If you’re a shopping app marketer, be well prepared and strategize for the holiday season. While both gaming and shopping, as well as Android and iOS, are affected, the most drastic fluctuations in CPIs occur in shopping apps. This is likely due to the consumerist nature of Black Friday and Cyber Monday, above all other holidays studied, which drive in-app and in-store sales… and CPI increases due to heightened demand. Be sure to include data from previous years when creating a cost-effective and flexible user acquisition strategy for your app if you fall under this vertical.

Start targeting users EARLY. Our data shows that it may be beneficial to start your advertising efforts as early as mid-October, accounting for the Halloween, Black Friday, and Cyber Monday waves.

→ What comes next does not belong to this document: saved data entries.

-- ==== Sys2Proof/Laws/Memory.lean ====
section
/-! SUPPORT. Words and their bytes, and the cells of the stub's array: every write keeps the canonical form, a read after a write to the
same place gives what was written, and a write leaves every other place alone. -/

namespace Sys2Proof.Machine

theorem lowByte_assembleWord (hi lo : Byte) : lowByte (assembleWord hi lo) = lo := by
  apply BitVec.eq_of_getLsbD_eq
  intro i hi
  simp only [lowByte, assembleWord, BitVec.getLsbD_extractLsb', BitVec.getLsbD_or, BitVec.getLsbD_shiftLeft, BitVec.getLsbD_setWidth]
  simp [show i < 8 from hi, show i < 16 by omega]

theorem highByte_assembleWord (hi lo : Byte) : highByte (assembleWord hi lo) = hi := by
  apply BitVec.eq_of_getLsbD_eq
  intro i hi
  simp only [highByte, assembleWord, BitVec.getLsbD_extractLsb', BitVec.getLsbD_or, BitVec.getLsbD_shiftLeft, BitVec.getLsbD_setWidth]
  simp [show i < 8 from hi, show i < 16 by omega, show 8 + i < 16 by omega]

theorem Memory.wfFrom_weaken {lo lo' : Nat} {m : Memory} (h : lo ≤ lo') (hm : Memory.wfFrom lo' m = true) :
    Memory.wfFrom lo m = true := by
  cases m with
  | nil => rfl
  | cons p m =>
    simp only [Memory.wfFrom, Bool.and_eq_true, decide_eq_true_eq] at hm ⊢
    exact ⟨⟨⟨by omega, hm.1.1.2⟩, hm.1.2⟩, hm.2⟩

theorem Memory.wfFrom_cons {lo a : Nat} {b : Byte} {m : Memory} (hlo : lo ≤ a) (ha : a < 512)
    (hm : Memory.wfFrom (a + 1) m = true) : Memory.wfFrom lo (Memory.cons a b m) = true := by
  unfold Memory.cons
  split
  · exact Memory.wfFrom_weaken (by omega) hm
  · simp [Memory.wfFrom, *]

theorem Memory.wfFrom_write {a : Nat} {b : Byte} (ha : a < 512) {m : Memory} :
    ∀ {lo : Nat}, lo ≤ a → Memory.wfFrom lo m = true → Memory.wfFrom lo (Memory.write a b m) = true := by
  induction m with
  | nil => intro lo hlo _; exact Memory.wfFrom_cons hlo ha rfl
  | cons p m ih =>
    obtain ⟨x, v⟩ := p
    intro lo hlo hm
    simp only [Memory.wfFrom, Bool.and_eq_true, decide_eq_true_eq] at hm
    obtain ⟨⟨⟨hx, hx'⟩, hv⟩, hm⟩ := hm
    unfold Memory.write
    split
    · exact Memory.wfFrom_cons hlo ha (by simp [Memory.wfFrom, *])
    · split
      · subst a; exact Memory.wfFrom_cons hlo ha hm
      · simp only [Memory.wfFrom, Bool.and_eq_true, decide_eq_true_eq]
        exact ⟨⟨⟨hx, hx'⟩, hv⟩, ih (by omega) hm⟩

/-- Every write of a cell keeps the canonical form. -/
theorem Memory.wf_write {a : Nat} {b : Byte} {m : Memory} (ha : a < 512) (hm : m.wf = true) : Memory.wf (Memory.write a b m) = true :=
  Memory.wfFrom_write ha (Nat.zero_le a) hm

/-- A write of a word keeps the canonical form. -/
theorem Memory.wf_writeWord {m : Memory} (reg : Byte) (w : Word) (hm : m.wf = true) : (m.writeWord reg w).wf = true :=
  have h := reg.isLt
  Memory.wf_write (by omega) (Memory.wf_write (by omega) hm)

theorem Memory.read_below {lo a : Nat} {m : Memory} (hm : Memory.wfFrom lo m = true) (h : a < lo) :
    Memory.read a m = unlistedByte := by
  induction m generalizing lo with
  | nil => rfl
  | cons p m ih =>
    simp only [Memory.wfFrom, Bool.and_eq_true, decide_eq_true_eq] at hm
    simp only [Memory.read]
    rw [if_neg (by omega)]
    exact ih hm.2 (by omega)

theorem Memory.read_cons {lo a c : Nat} {b : Byte} {m : Memory} (hm : Memory.wfFrom lo m = true) (hlo : a < lo) :
    Memory.read c (Memory.cons a b m) = if c = a then b else Memory.read c m := by
  unfold Memory.cons
  split
  · split
    · next hb hc => rw [hc, hb, Memory.read_below hm hlo]
    · rfl
  · rfl

theorem Memory.read_write_from {lo a c : Nat} {b : Byte} {m : Memory} (hm : Memory.wfFrom lo m = true) :
    Memory.read c (Memory.write a b m) = if c = a then b else Memory.read c m := by
  induction m generalizing lo with
  | nil => exact Memory.read_cons (lo := a + 1) rfl (by omega)
  | cons p m ih =>
    obtain ⟨x, v⟩ := p
    have hm' := hm
    simp only [Memory.wfFrom, Bool.and_eq_true, decide_eq_true_eq] at hm
    unfold Memory.write
    split
    · exact Memory.read_cons (lo := x) (by simp [Memory.wfFrom, hm.1.1.2, hm.1.2, hm.2]) ‹_›
    · split
      · next h => rw [Memory.read_cons hm.2 (by omega)]; simp only [Memory.read, ← h]; split <;> rfl
      · next h =>
        simp only [Memory.read, ih hm.2]
        by_cases hc : c = a
        · subst hc; simp [h]
        · simp [hc]

/-- A read gives what was last written there, and a write leaves every other address alone. -/
theorem Memory.read_write {m : Memory} (hm : m.wf = true) (a c : Nat) (b : Byte) :
    Memory.read c (Memory.write a b m) = if c = a then b else Memory.read c m :=
  Memory.read_write_from hm

theorem Memory.wf_read_bound {lo a : Nat} {m : Memory} (hm : Memory.wfFrom lo m = true) (ha : 512 ≤ a) :
    Memory.read a m = unlistedByte := by
  induction m generalizing lo with
  | nil => rfl
  | cons p m ih =>
    simp only [Memory.wfFrom, Bool.and_eq_true, decide_eq_true_eq] at hm
    simp only [Memory.read]
    rw [if_neg (by omega)]
    exact ih hm.2

end Sys2Proof.Machine
end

Reaching target audiences before those extreme spikes in CPI rates occur gives you plenty of time to understand your users and their preferences, which you can later use for more effective re-engagement campaigns on the major holidays themselves.

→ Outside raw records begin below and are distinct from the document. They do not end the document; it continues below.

-- ==== Sys2Proof/Tests/Slice0.lean ====
section
/-! SUPPORT. Tests on fixed values, their expected results from the spec (95_test_vectors.md by section, or the rule named), and for
every obligation with hypotheses a state and operands that meet them. -/

namespace Sys2Proof.Tests

open Sys2Proof Sys2Proof.Machine

/-! ### What the tests are run on -/

/-- The illustrative parameters P-EX (95_test_vectors.md section 0). -/
def hostEx : HostParams where
  regVersion := 0x11
  regRsocInit := 0x07
  regCellVoltage := 0x09
  regIte := 0x0F
  regRsoc := 0x0D
  regCellTemp := 0x08
  regStatusBit := 0x16
  regApa := 0x0B
  regAlarmRsoc := 0x13
  regAlarmVoltage := 0x14
  regPowerMode := 0x15
  regProfile := 0x12
  regThermB := 0x06
  pmOperate := 0x0001
  pmSleep := 0x0002
  tmThermistor := 0x0001
  tmOther := 0x0000
  apaDefault := 0x002D
  apaOthers := []
  profileIndices := [0x0001]

/-- Reset, with P-EX and a transport that gives these answers. -/
def idleWith (answers : List Answer) : State := { State.reset with oracle := .free answers, host := hostEx }

/-- `n` calls that return, with this flag. -/
def returned (n : Nat) (tf : Bool) : List Answer := List.replicate n (.returns tf 0)

/-- A read's six answers, with the flag of the first four. -/
def reply (tf : Bool) (lo hi : Byte) : List Answer := returned 4 tf ++ [.returns false lo, .returns false hi]

/-- Reset, with P-EX and the stub holding these cells. -/
def stubWith (addrByte : Byte) (mem : Memory) : State :=
  { State.reset with oracle := .stub ⟨addrByte, 0, mem, [], []⟩, host := hostEx }

/-- The outcome is a next state of which `p` holds. -/
def completes (o : Host.Outcome State Fault Refusal) (p : State → Bool) : Bool :=
  match o with
  | .next t => p t
  | .fault _ => false
  | .refused _ => false

/-- The outcome is this refusal. -/
def refuses (o : Host.Outcome State Fault Refusal) (r : Refusal) : Bool :=
  match o with
  | .refused q => q == r
  | .next _ => false
  | .fault _ => false

/-- The outcome is this fault. -/
def faults (o : Host.Outcome State Fault Refusal) (f : Fault) : Bool :=
  match o with
  | .fault g => g == f
  | .next _ => false
  | .refused _ => false

/-- The state of an outcome. -/
def after (o : Host.Outcome State Fault Refusal) : State :=
  match o with
  | .next t => t
  | .fault _ => State.reset
  | .refused _ => State.reset

/-- A write's events, none flagged (95_test_vectors.md section 2.6). -/
def writeEvents (r l h c : Byte) (tf : Bool) : List Logged :=
  [⟨.begin 0x0B, tf⟩, ⟨.write r, tf⟩, ⟨.write l, tf⟩, ⟨.write h, tf⟩, ⟨.write c, tf⟩, ⟨.finish .stop, tf⟩]

/-- A read's events (95_test_vectors.md section 2.7), with the flag of the first four. -/
def readEvents (r lo hi : Byte) (tf : Bool) : List Logged :=
  [⟨.begin 0x0B, tf⟩, ⟨.write r, tf⟩, ⟨.finish .nostop, tf⟩, ⟨.request 0x0B 2, tf⟩, ⟨.read lo, false⟩, ⟨.read hi, false⟩]

/-! ### Well-formedness -/

theorem test_volts_zero_denominator_refused : (Instr.setAlarmVolt (.finite 37 0)).wellFormed = false := by decide

theorem test_volts_unreduced_refused : (Instr.setAlarmVolt (.finite 74 20)).wellFormed = false := by decide

theorem test_volts_canonical_accepted :
    (Instr.setAlarmVolt (.finite 37 10)).wellFormed = true ∧ (Instr.setAlarmVolt (.finite (-37) 10)).wellFormed = true ∧
      (Instr.setAlarmVolt (.finite 0 1)).wellFormed = true ∧ (Instr.setAlarmVolt .notANumber).wellFormed = true := by decide

theorem test_ill_formed_step_refused :
    refuses (step { idleWith [] with inputs := [.op (.setAlarmVolt (.finite 0 0))] }) .illFormed = true := by decide

/-! ### Decoding, from words written out bit by bit: op, then the argument (30_encoding.md section 4) -/

theorem test_decode_crc8 :
    decode (0b001#3 ++ 0b00010110#8 ++ 0b00000001#8 ++ 0b10000000#8 ++ 0b11101111#8) = .ok (.crc8 0x16 0x01 0x80 0xEF) := by decide

theorem test_decode_encw :
    decode (0b010#3 ++ 0b00000000#8 ++ 0b00010100#8 ++ 0b0000111001110100#16) = .ok (.encw 0x14 3700) := by decide

theorem test_decode_decr :
    decode (0b011#3 ++ 0b0000000000000000#16 ++ 0b00001110#8 ++ 0b01110100#8) = .ok (.decr 0x74 0x0E) := by decide

theorem test_decode_wrreg :
    decode (0b100#3 ++ 0b00000000#8 ++ 0b00000111#8 ++ 0b1010101001010101#16) = .ok (.wrreg 0x07 0xAA55) := by decide

theorem test_decode_rdreg :
    decode (0b101#3 ++ 0b00000000#8 ++ 0b11111111#8 ++ 0b0000000000000000#16) = .ok (.rdreg 0xFF) := by decide

/-- 95_test_vectors.md section 2.9, the refused words. -/
theorem test_decode_reserved_op :
    decode 0x000000000 = .error .reservedOp ∧ decode 0x0FFFFFFFF = .error .reservedOp ∧ decode 0x600000000 = .error .reservedOp ∧
      decode 0x700000000 = .error .reservedOp ∧ decode 0x7FFFFFFFF = .error .reservedOp := by decide

theorem test_decode_must_be_zero :
    decode 0x201150001 = .error .mustBeZero ∧ decode 0x280150001 = .error .mustBeZero ∧ decode 0x300011234 = .error .mustBeZero ∧
      decode 0x3FFFF1234 = .error .mustBeZero ∧ decode 0x401150001 = .error .mustBeZero ∧ decode 0x500090001 = .error .mustBeZero ∧
      decode 0x500098000 = .error .mustBeZero ∧ decode 0x501090000 = .error .mustBeZero := by decide

/-- 95_test_vectors.md sections 2.3 to 2.7, command words. -/
theorem test_encode_words :
    encode (.crc8 0xDE 0xAD 0xBE 0xEF) = some 0x1DEADBEEF ∧ encode (.encw 0x07 0xAA55) = some 0x20007AA55 ∧
      encode (.decr 0xE8 0x03) = some 0x3000003E8 ∧ encode (.wrreg 0x0B 0x002D) = some 0x4000B002D ∧
      encode (.rdreg 0xFF) = some 0x500FF0000 ∧ encode .init = none := by decide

This is particularly important for shopping apps and the US, whose CPIs will rise drastically and dramatically throughout mid-October and mid-November before most holidays. On the other hand, since rates proved to be distinctly lower the day or two before each holiday, this may also be a good opportunity to launch powerful, data-driven campaigns at budget-friendly prices.

Pay close attention to your revenue. Ultimately, CPIs are just one side of the overall ROAS coin. While high costs can negatively impact your app if left unbalanced, it is also important to understand if that high cost is matched by a high overall LTV. High CPIs may not necessarily be a downfall – your app may still reap the benefits of high profitability if your holiday season advertising efforts bring high-value users.

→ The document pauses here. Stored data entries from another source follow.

/-- The LD slot (R110, R117, R174–R187). -/
def decodeLD (w : Nat) : Except Reject Instr :=
  match w / 2 ^ 22 % 64 with
  | 0x00 => .ok (.ldb (fld 32 w 17) (fld 16 w 13) (flg w 12) (bvf 12 w 0))
  | 0x01 => .ok (.ldbz (fld 32 w 17) (fld 16 w 13) (flg w 12) (bvf 12 w 0))
  | 0x02 => .ok (.ldh (fld 32 w 17) (fld 16 w 13) (flg w 12) (bvf 12 w 0))
  | 0x03 => .ok (.ldhz (fld 32 w 17) (fld 16 w 13) (flg w 12) (bvf 12 w 0))
  | 0x04 => .ok (.ldw (fld 32 w 17) (fld 16 w 13) (flg w 12) (bvf 12 w 0))
  | 0x05 => .ok (.ldwz (fld 32 w 17) (fld 16 w 13) (flg w 12) (bvf 12 w 0))
  | 0x06 => .ok (.ldd (fld 32 w 17) (fld 16 w 13) (flg w 12) (bvf 12 w 0))
  | 0x08 => .ok (.ldv (fld 32 w 17) (fld 16 w 13) (flg w 12) (bvf 12 w 0))
  | 0x09 => .ok (.ldvs (fld 32 w 17) (fld 16 w 13) (flg w 12) (fld 32 w 7) (bvf 7 w 0))
  | 0x0A => need (zro w 12 1 && zro w 0 5) (.ldvx (fld 32 w 17) (fld 16 w 13) (fld 32 w 7) (fld 4 w 5))
  | 0x0B => .ok (.ldvb (fld 32 w 17) (fld 16 w 13) (flg w 12) (bvf 12 w 0))
  | 0x0C => need (zro w 20 2) (.ldm (fld 8 w 17) (fld 16 w 13) (flg w 12) (bvf 12 w 0))
  | 0x0D => need (zro w 20 2) (.ldwt (fld 8 w 17) (fld 16 w 13) (flg w 12) (bvf 12 w 0))
  | 0x10 => .ok (.ldg (fld 32 w 17) (fld 16 w 13) (fld 8 w 10) (bvf 10 w 0))
  | 0x11 => .ok (.ldgv (fld 32 w 17) (fld 16 w 13) (flg w 12) (bvf 12 w 0))
  | 0x12 => need (zro w 0 7) (.ldaq (fld 32 w 17) (fld 16 w 13) (fld 8 w 10) (fld 8 w 7))
  | _ => .error .undefinedOpcode

/-- The ST slot (R110, R111, R117, R174–R196). -/
def decodeST (w : Nat) : Except Reject Instr :=
  match w / 2 ^ 22 % 64 with
  | 0x00 => .ok (.stb (fld 32 w 17) (fld 16 w 13) (flg w 12) (bvf 12 w 0))
  | 0x01 => .ok (.sth (fld 32 w 17) (fld 16 w 13) (flg w 12) (bvf 12 w 0))
  | 0x02 => .ok (.stw (fld 32 w 17) (fld 16 w 13) (flg w 12) (bvf 12 w 0))
  | 0x03 => .ok (.std (fld 32 w 17) (fld 16 w 13) (flg w 12) (bvf 12 w 0))
  | 0x04 => .ok (.stv (fld 32 w 17) (fld 16 w 13) (flg w 12) (bvf 12 w 0))
  | 0x05 => .ok (.stvm (fld 32 w 17) (fld 16 w 13) (flg w 12) (fld 8 w 9) (bvf 9 w 0))
  | 0x06 => .ok (.stvs (fld 32 w 17) (fld 16 w 13) (flg w 12) (fld 32 w 7) (bvf 7 w 0))
  | 0x07 => need (zro w 12 1 && zro w 0 5) (.stvx (fld 32 w 17) (fld 16 w 13) (fld 32 w 7) (fld 4 w 5))
  | 0x08 => need (zro w 20 2) (.stwt (fld 8 w 17) (fld 16 w 13) (flg w 12) (bvf 12 w 0))
  | 0x09 => need (zro w 20 2) (.stm (fld 8 w 17) (fld 16 w 13) (flg w 12) (bvf 12 w 0))
  | 0x10 => .ok (.stg (fld 32 w 17) (fld 16 w 13) (fld 8 w 10) (bvf 10 w 0))
  | 0x11 => .ok (.stgv (fld 32 w 17) (fld 16 w 13) (flg w 12) (bvf 12 w 0))
  | 0x12 => need (zro w 0 7) (.strl (fld 32 w 17) (fld 16 w 13) (fld 8 w 10) (fld 8 w 7))
  | 0x13 => match w / 2 ^ 4 % 16 with
    | 0 => .ok (.atomAdd (fld 32 w 17) (fld 16 w 13) (fld 32 w 8) (flg w 3) (flg w 2) (fld 4 w 0))
    | 1 => .ok (.atomAnd (fld 32 w 17) (fld 16 w 13) (fld 32 w 8) (flg w 3) (flg w 2) (fld 4 w 0))
    | 2 => .ok (.atomOr (fld 32 w 17) (fld 16 w 13) (fld 32 w 8) (flg w 3) (flg w 2) (fld 4 w 0))
    | 3 => .ok (.atomXor (fld 32 w 17) (fld 16 w 13) (fld 32 w 8) (flg w 3) (flg w 2) (fld 4 w 0))
    | 4 => .ok (.atomMin (fld 32 w 17) (fld 16 w 13) (fld 32 w 8) (flg w 3) (flg w 2) (fld 4 w 0))
    | 5 => .ok (.atomMax (fld 32 w 17) (fld 16 w 13) (fld 32 w 8) (flg w 3) (flg w 2) (fld 4 w 0))
    | 6 => .ok (.atomMinz (fld 32 w 17) (fld 16 w 13) (fld 32 w 8) (flg w 3) (flg w 2) (fld 4 w 0))
    | 7 => .ok (.atomMaxz (fld 32 w 17) (fld 16 w 13) (fld 32 w 8) (flg w 3) (flg w 2) (fld 4 w 0))
    | 8 => .ok (.atomXchg (fld 32 w 17) (fld 16 w 13) (fld 32 w 8) (flg w 3) (flg w 2) (fld 4 w 0))
    | 9 => .ok (.atomFadd (fld 32 w 17) (fld 16 w 13) (fld 32 w 8) (flg w 3) (flg w 2) (fld 4 w 0))
    | _ => .error .valueCode
  | 0x14 => need (zro w 4 4) (.acas (fld 32 w 17) (fld 16 w 13) (fld 32 w 8) (flg w 3) (flg w 2) (fld 4 w 0))
  | 0x15 => need (zro w 5 17) (.fence (fld 4 w 3) (fld 8 w 0))
  | 0x16 => need (zro w 17 1 && zro w 0 8) (.cmo (fld 4 w 20) (fld 4 w 18) (fld 16 w 13) (fld 32 w 8))
  | 0x17 => need (zro w 17 1) (.rgset (fld 16 w 18) (fld 16 w 13) (fld 32 w 8) (fld 32 w 3) (fld 8 w 0))
  | 0x18 => need (zro w 0 18) (.rgwb (fld 16 w 18))
  | 0x19 => need (zro w 0 18) (.rgdrop (fld 16 w 18))
  | _ => .error .undefinedOpcode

Christmas does not have as much weight as may be expected. While the UK stood out as having the most distinct increases and peaks on and around the holiday, all other countries showed little extreme activity on that day itself, surprisingly maintaining fairly consistent rates throughout the period. When planning your budget for the holidays, remember that the true cost of Christmas does not happen on the day itself (in all countries except the UK), but instead a couple of weeks ahead of time.

Take advantage of surprising US trends. In both shopping and gaming, the US pulled out some surprises at various points in the holiday season. Given the sharper increases well before Black Friday and again one or two weeks before Christmas, one good strategy for shopping app marketers looking to crack the US may be to aggressively engage users as early as a month and a half before Black Friday and two weeks before Christmas. This creates an opportunity to run more efficient re-engagement or retargeting campaigns on the holiday itself.

For gaming marketers, dispel the myth of sky-high, post-Christmas CPI rates and consider running both UA and re-engagement campaigns in the last 5-10 days of the year for high, cost-effective New Year impact.

Watch out for Brazil spikes at end of November. In shopping, Brazil peaked sharply in the Black Friday and Cyber Monday time range. While the rest of the year was much quieter, the end of November in Brazil stands out as consistently spiking hard when the sales come out. As a marketer in this country you can expect your CPIs to soar. Account for this when strategizing your user acquisition budget.

 

To sum up, the end-of-year holidays are not to be underestimated when it comes to fluctuating CPI rates, though some are more extreme in influence than others. When harnessed well, the holidays can be major boosts for ad traffic, user acquisition, revenue and profitability. Just remember that the mobile ad space will be shifting along with your strategy and user expectations; if you don’t adapt, you will be risking more than a lump of coal in your stocking.